::: Data for the task :::

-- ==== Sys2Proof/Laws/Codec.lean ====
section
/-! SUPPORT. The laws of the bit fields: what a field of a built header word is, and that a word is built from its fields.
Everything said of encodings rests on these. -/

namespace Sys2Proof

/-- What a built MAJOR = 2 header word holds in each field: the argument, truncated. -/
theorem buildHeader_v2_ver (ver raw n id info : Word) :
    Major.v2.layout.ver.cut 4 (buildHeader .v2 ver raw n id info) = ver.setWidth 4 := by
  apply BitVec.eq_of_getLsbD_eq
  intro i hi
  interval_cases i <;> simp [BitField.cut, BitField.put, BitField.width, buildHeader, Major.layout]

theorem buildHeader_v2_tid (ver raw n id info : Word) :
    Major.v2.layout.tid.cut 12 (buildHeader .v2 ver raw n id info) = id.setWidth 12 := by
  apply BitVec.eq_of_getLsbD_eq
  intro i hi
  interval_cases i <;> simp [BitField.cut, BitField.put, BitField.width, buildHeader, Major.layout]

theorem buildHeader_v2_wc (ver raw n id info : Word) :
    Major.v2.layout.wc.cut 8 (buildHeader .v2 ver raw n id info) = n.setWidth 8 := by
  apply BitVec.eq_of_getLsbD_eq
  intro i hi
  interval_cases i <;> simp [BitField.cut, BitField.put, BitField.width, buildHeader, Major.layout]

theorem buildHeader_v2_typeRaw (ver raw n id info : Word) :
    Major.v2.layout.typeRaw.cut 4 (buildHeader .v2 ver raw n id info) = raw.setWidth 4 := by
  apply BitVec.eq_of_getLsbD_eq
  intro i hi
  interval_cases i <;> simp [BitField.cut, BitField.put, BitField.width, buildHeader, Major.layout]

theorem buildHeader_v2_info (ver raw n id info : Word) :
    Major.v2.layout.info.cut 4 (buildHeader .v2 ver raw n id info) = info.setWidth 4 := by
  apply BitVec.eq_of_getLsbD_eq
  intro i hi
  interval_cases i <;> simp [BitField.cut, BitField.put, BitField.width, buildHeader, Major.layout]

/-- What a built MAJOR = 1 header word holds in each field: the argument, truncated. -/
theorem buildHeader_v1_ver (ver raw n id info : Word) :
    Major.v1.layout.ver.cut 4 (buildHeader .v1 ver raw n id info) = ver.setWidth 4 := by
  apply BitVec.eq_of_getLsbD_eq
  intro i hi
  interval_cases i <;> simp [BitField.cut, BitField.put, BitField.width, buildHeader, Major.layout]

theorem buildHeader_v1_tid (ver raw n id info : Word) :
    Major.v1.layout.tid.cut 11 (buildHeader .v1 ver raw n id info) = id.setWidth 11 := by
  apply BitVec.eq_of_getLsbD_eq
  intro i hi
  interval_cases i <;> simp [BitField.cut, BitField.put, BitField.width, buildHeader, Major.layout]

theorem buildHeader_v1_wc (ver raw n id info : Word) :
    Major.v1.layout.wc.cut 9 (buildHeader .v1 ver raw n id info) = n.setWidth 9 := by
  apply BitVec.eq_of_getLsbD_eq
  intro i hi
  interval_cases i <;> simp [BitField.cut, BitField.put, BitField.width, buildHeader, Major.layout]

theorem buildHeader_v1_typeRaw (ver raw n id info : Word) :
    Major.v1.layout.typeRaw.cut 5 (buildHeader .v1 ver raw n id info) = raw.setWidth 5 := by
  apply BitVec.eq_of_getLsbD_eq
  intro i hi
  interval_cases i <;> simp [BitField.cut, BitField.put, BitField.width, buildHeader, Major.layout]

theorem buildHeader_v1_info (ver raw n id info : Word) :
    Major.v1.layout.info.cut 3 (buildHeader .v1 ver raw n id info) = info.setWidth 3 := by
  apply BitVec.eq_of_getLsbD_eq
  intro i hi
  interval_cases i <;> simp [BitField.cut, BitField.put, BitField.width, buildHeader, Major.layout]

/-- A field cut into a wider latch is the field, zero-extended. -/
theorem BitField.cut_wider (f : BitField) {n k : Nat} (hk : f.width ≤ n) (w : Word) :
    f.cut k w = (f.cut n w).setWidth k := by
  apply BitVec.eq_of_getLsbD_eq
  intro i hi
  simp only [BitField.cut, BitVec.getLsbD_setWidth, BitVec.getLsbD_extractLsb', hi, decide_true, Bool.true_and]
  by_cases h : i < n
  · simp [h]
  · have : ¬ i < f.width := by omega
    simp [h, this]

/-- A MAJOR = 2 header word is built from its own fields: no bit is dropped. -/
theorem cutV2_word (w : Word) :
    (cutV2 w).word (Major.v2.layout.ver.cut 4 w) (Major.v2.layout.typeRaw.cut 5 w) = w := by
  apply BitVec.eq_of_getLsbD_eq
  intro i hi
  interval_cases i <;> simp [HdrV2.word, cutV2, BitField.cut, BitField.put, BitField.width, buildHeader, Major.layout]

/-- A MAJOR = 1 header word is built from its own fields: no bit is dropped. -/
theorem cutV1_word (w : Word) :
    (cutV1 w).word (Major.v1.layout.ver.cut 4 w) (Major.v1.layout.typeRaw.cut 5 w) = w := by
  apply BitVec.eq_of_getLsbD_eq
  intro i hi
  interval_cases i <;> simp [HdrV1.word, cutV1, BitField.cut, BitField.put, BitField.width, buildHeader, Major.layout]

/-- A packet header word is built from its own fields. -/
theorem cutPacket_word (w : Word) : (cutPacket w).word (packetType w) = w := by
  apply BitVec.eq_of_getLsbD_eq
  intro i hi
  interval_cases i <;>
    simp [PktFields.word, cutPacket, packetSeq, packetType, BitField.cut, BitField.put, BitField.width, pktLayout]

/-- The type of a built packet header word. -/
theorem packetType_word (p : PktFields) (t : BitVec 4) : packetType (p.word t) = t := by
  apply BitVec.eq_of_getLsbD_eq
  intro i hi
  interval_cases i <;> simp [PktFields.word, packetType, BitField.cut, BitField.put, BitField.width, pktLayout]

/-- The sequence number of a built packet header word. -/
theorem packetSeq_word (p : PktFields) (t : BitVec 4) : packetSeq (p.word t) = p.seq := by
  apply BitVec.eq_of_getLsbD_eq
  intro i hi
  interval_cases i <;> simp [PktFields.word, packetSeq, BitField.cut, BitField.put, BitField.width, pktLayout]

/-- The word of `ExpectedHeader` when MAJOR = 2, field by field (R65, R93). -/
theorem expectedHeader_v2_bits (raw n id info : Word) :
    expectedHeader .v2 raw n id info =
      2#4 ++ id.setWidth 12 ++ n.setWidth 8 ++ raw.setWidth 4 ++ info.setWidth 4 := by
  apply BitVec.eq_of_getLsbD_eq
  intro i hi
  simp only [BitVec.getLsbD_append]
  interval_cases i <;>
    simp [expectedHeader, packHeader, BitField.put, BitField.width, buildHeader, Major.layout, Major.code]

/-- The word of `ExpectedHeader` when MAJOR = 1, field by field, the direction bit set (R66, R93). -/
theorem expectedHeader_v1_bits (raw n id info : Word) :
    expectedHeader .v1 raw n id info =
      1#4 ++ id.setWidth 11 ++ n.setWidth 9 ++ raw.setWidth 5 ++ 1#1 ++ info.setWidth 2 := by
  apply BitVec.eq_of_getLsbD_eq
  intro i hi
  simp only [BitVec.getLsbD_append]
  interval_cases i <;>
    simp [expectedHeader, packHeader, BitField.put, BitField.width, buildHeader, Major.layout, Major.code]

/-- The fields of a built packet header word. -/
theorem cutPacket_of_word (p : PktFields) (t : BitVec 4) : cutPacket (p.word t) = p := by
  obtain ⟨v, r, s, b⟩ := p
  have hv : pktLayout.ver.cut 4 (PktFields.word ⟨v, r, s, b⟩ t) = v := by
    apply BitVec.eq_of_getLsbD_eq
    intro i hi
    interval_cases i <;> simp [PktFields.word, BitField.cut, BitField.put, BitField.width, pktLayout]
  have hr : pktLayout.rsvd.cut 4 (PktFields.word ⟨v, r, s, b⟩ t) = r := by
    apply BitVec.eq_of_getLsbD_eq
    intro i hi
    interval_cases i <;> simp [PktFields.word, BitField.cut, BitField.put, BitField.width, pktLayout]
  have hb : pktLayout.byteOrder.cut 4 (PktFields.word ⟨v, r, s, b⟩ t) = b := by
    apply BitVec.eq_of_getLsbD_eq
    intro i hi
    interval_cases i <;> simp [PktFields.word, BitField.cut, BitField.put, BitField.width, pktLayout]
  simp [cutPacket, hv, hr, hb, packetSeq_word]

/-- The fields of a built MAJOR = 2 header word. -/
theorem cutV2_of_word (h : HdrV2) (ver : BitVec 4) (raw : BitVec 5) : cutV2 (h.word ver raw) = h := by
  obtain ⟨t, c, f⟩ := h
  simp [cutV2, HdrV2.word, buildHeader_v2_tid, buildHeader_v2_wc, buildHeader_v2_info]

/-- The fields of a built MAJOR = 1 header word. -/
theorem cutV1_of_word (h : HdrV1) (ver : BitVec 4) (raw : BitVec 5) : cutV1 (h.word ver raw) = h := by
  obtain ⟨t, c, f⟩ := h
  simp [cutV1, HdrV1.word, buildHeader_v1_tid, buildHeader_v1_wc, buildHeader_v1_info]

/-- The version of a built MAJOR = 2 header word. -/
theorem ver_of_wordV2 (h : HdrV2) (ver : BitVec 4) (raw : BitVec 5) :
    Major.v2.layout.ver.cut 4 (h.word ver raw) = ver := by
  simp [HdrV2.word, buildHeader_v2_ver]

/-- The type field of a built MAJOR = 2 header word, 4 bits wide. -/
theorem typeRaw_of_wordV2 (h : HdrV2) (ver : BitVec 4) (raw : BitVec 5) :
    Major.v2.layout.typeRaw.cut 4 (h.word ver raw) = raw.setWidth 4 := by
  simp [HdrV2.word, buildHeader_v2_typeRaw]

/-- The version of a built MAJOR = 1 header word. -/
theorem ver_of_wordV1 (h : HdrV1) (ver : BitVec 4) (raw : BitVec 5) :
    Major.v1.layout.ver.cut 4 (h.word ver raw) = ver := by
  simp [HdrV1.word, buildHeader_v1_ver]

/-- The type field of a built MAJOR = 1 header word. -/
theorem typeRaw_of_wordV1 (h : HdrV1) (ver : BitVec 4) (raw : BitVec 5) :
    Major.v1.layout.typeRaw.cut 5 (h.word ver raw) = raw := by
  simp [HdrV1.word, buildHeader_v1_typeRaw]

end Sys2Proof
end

:::
::: Data for the task :::

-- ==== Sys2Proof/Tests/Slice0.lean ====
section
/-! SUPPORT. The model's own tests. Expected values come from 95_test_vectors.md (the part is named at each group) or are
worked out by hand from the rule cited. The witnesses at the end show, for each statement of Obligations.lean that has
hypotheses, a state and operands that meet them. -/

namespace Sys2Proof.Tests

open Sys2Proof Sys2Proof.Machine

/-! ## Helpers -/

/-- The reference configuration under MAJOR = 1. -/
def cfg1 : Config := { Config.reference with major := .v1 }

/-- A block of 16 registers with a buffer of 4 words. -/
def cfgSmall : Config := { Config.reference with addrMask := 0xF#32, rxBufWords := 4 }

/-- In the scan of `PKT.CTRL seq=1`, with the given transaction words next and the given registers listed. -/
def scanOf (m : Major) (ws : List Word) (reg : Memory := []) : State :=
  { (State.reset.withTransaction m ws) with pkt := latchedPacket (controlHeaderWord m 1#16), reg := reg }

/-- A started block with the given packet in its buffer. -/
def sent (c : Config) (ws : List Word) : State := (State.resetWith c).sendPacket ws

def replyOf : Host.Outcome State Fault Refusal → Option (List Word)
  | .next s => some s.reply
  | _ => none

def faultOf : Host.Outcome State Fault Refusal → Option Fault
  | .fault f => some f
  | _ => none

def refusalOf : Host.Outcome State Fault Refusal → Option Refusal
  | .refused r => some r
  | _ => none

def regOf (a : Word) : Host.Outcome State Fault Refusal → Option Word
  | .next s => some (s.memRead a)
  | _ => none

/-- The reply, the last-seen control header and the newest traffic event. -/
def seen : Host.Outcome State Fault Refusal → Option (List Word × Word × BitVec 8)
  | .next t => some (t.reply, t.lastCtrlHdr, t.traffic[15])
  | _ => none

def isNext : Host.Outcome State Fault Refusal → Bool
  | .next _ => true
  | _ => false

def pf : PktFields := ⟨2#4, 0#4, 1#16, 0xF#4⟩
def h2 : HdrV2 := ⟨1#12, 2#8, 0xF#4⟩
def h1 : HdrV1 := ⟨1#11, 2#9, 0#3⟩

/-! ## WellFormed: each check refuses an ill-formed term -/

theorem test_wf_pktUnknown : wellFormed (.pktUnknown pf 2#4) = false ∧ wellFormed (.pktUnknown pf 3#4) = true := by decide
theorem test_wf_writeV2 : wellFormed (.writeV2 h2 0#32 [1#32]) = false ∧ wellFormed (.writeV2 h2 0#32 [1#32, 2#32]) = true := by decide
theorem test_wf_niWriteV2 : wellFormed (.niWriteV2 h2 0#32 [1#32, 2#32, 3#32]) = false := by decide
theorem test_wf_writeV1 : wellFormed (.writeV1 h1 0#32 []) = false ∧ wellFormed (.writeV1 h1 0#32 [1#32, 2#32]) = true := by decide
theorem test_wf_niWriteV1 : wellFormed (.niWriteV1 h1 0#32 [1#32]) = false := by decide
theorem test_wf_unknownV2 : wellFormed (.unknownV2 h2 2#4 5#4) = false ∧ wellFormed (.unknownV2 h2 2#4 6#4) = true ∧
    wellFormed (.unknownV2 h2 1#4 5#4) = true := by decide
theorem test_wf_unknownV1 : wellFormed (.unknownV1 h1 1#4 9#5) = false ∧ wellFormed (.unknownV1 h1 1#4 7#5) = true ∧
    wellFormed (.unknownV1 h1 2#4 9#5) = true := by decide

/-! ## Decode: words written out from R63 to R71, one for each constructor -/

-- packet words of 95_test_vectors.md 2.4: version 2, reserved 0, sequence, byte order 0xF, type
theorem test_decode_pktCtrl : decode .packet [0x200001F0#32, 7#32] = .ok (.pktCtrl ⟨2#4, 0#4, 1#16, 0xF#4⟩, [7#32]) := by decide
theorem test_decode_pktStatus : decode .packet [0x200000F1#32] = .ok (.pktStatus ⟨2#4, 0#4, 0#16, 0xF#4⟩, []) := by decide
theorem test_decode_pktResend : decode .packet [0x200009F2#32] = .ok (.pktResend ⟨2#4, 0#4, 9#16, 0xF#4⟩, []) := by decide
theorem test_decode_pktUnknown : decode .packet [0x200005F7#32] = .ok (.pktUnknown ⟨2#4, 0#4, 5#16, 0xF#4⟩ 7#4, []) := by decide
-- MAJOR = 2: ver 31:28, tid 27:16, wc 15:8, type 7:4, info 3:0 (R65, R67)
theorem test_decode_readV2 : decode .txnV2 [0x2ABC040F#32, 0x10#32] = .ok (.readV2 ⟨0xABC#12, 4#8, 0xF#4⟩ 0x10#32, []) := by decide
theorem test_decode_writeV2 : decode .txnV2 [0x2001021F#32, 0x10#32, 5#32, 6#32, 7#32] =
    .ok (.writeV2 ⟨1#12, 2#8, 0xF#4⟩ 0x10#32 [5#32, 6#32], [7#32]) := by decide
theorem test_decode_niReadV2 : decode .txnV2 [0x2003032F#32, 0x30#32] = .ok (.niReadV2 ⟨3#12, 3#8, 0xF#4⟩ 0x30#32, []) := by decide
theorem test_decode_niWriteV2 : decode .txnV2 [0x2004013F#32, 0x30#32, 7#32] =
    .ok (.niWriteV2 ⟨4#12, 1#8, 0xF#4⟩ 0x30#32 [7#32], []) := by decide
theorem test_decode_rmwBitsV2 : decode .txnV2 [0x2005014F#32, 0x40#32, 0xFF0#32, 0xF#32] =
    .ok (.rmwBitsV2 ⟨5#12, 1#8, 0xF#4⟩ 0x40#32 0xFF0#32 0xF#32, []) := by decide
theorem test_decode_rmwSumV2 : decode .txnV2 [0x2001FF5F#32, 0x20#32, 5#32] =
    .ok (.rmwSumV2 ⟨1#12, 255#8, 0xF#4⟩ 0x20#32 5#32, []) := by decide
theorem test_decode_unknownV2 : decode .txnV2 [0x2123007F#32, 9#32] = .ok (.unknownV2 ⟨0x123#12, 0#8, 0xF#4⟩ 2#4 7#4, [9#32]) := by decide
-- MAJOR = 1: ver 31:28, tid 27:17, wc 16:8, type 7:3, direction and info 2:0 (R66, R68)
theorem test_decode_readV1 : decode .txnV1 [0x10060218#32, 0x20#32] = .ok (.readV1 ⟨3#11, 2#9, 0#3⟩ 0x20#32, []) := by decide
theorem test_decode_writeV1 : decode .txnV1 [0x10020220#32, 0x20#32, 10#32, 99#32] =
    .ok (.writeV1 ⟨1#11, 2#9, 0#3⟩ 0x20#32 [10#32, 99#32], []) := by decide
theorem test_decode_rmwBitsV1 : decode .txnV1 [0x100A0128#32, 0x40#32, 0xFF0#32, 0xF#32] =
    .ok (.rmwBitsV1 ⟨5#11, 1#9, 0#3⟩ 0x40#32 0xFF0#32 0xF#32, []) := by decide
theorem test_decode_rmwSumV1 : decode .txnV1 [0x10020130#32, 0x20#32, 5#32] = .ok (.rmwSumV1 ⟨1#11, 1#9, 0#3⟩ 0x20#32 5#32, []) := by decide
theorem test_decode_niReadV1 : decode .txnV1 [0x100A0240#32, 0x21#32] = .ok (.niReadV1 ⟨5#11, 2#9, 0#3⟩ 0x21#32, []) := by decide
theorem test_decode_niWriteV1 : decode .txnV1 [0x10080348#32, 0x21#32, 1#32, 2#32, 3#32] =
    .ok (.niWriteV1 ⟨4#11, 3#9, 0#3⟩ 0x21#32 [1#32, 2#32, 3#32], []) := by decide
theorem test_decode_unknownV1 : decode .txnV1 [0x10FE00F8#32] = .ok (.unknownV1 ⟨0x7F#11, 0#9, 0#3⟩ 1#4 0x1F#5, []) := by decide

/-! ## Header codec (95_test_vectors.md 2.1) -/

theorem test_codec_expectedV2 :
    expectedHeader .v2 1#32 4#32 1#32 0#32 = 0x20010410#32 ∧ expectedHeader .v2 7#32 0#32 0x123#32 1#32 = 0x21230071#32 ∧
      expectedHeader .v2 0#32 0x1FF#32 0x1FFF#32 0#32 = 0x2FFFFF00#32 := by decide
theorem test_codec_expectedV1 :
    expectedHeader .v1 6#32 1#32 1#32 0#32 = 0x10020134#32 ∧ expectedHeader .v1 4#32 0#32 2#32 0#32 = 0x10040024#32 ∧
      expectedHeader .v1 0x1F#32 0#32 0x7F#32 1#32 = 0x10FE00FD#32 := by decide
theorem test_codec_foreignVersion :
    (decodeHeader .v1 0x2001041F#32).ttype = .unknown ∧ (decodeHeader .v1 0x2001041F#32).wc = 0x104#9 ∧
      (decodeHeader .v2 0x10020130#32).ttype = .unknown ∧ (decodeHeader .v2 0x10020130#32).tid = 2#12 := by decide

:::
::: Data for the task :::

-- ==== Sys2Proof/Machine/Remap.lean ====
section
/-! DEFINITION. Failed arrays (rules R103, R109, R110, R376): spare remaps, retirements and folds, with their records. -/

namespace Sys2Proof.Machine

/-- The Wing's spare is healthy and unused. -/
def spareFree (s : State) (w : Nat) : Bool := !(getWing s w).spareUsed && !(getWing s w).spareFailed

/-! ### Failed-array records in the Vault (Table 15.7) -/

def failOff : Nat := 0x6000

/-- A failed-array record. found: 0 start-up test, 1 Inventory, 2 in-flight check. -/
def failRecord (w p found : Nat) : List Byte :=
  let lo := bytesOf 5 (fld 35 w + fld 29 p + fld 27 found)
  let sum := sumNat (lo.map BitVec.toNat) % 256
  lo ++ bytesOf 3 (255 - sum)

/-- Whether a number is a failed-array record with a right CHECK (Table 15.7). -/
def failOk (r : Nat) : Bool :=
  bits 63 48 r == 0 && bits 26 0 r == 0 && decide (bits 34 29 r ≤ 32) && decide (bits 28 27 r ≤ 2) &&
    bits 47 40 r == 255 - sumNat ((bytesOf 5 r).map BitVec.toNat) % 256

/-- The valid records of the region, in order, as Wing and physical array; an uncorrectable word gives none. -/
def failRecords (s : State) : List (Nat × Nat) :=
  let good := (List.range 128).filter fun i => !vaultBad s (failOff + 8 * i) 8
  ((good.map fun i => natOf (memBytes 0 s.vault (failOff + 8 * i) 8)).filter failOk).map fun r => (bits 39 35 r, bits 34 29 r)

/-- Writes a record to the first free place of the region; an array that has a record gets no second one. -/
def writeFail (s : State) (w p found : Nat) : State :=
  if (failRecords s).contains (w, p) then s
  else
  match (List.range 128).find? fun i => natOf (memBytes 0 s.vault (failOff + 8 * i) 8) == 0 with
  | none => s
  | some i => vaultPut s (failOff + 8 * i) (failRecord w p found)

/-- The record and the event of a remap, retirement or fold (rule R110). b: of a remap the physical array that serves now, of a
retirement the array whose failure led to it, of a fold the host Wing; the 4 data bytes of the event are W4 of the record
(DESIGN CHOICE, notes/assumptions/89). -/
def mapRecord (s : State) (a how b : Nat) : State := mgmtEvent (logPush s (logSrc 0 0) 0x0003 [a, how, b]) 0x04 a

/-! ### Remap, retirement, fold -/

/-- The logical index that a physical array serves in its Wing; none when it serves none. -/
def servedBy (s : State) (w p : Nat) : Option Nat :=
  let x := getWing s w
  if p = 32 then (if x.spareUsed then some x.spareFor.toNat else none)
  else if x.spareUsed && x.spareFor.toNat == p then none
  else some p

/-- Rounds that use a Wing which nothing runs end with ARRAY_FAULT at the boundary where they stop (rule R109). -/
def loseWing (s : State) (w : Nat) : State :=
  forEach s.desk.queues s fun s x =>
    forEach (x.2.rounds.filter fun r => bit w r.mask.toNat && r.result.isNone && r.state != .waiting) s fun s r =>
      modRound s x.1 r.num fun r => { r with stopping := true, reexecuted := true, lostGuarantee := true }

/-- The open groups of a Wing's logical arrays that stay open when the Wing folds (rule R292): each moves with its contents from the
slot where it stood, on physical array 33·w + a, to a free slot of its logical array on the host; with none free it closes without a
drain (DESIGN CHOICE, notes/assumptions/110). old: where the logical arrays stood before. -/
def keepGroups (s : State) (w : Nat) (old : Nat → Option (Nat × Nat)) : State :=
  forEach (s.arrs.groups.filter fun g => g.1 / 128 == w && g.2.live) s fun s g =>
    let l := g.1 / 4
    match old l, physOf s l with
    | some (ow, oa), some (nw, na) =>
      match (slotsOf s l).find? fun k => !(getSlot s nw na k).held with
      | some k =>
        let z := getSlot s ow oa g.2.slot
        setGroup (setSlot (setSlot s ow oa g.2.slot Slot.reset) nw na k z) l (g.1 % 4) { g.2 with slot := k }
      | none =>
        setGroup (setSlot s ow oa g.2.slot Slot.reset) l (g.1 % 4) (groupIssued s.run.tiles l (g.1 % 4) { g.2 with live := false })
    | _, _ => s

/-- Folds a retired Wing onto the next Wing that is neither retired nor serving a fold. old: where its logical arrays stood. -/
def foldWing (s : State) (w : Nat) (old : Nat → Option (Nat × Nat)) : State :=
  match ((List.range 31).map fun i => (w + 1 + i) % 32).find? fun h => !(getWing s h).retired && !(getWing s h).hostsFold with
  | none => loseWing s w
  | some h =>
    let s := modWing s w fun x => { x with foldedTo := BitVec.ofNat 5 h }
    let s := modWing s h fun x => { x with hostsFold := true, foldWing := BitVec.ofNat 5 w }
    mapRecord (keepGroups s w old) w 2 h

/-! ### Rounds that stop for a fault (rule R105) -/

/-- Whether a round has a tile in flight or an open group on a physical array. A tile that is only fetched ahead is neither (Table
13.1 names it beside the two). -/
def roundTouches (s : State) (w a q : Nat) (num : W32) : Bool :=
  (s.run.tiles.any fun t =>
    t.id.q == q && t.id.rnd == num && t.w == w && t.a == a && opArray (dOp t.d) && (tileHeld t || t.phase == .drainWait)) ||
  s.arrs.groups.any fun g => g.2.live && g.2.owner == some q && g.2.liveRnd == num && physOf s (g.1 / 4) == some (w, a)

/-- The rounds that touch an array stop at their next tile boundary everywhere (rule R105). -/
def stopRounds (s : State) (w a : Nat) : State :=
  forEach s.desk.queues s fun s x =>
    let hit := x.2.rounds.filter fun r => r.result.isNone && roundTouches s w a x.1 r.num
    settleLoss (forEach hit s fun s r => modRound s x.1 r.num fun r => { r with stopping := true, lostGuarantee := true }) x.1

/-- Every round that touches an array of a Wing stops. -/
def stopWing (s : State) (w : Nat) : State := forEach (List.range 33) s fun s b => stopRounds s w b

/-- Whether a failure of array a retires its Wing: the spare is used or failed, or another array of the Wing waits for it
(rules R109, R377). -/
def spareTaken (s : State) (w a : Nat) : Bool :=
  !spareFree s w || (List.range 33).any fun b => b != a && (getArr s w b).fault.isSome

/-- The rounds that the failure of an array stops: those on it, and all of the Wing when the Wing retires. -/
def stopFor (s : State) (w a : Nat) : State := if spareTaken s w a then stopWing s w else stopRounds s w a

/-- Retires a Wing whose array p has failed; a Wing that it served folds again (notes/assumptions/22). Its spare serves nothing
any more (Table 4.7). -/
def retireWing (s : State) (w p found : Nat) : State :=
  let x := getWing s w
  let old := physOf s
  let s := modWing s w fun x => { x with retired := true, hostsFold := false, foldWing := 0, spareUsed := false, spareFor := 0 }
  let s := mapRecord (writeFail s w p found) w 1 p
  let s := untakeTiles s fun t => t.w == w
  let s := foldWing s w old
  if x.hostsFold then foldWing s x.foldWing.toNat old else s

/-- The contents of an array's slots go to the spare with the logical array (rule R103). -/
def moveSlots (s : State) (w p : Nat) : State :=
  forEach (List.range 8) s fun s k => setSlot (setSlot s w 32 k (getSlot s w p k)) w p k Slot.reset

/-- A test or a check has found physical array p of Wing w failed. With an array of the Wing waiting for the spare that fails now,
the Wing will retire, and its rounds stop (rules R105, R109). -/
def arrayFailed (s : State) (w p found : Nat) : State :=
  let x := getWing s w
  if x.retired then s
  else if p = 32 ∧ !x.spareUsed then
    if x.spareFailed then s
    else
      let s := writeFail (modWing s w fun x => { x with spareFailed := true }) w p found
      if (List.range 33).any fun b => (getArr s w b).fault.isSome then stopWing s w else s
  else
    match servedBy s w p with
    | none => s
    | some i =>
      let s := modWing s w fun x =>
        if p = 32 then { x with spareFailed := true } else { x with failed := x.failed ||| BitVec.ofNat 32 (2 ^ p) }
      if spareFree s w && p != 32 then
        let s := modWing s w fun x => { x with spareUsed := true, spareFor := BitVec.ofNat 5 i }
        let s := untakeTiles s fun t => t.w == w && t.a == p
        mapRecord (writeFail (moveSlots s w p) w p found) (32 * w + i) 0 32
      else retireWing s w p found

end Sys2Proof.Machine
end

:::

• **Task item**
Pick out every line above that holds the word "seen" and copy it.

• **Solution to this exercise**
/-- The reply, the last-seen control header and the newest traffic event. -/
def seen : Host.Outcome State Fault Refusal → Option (List Word × Word × BitVec 8)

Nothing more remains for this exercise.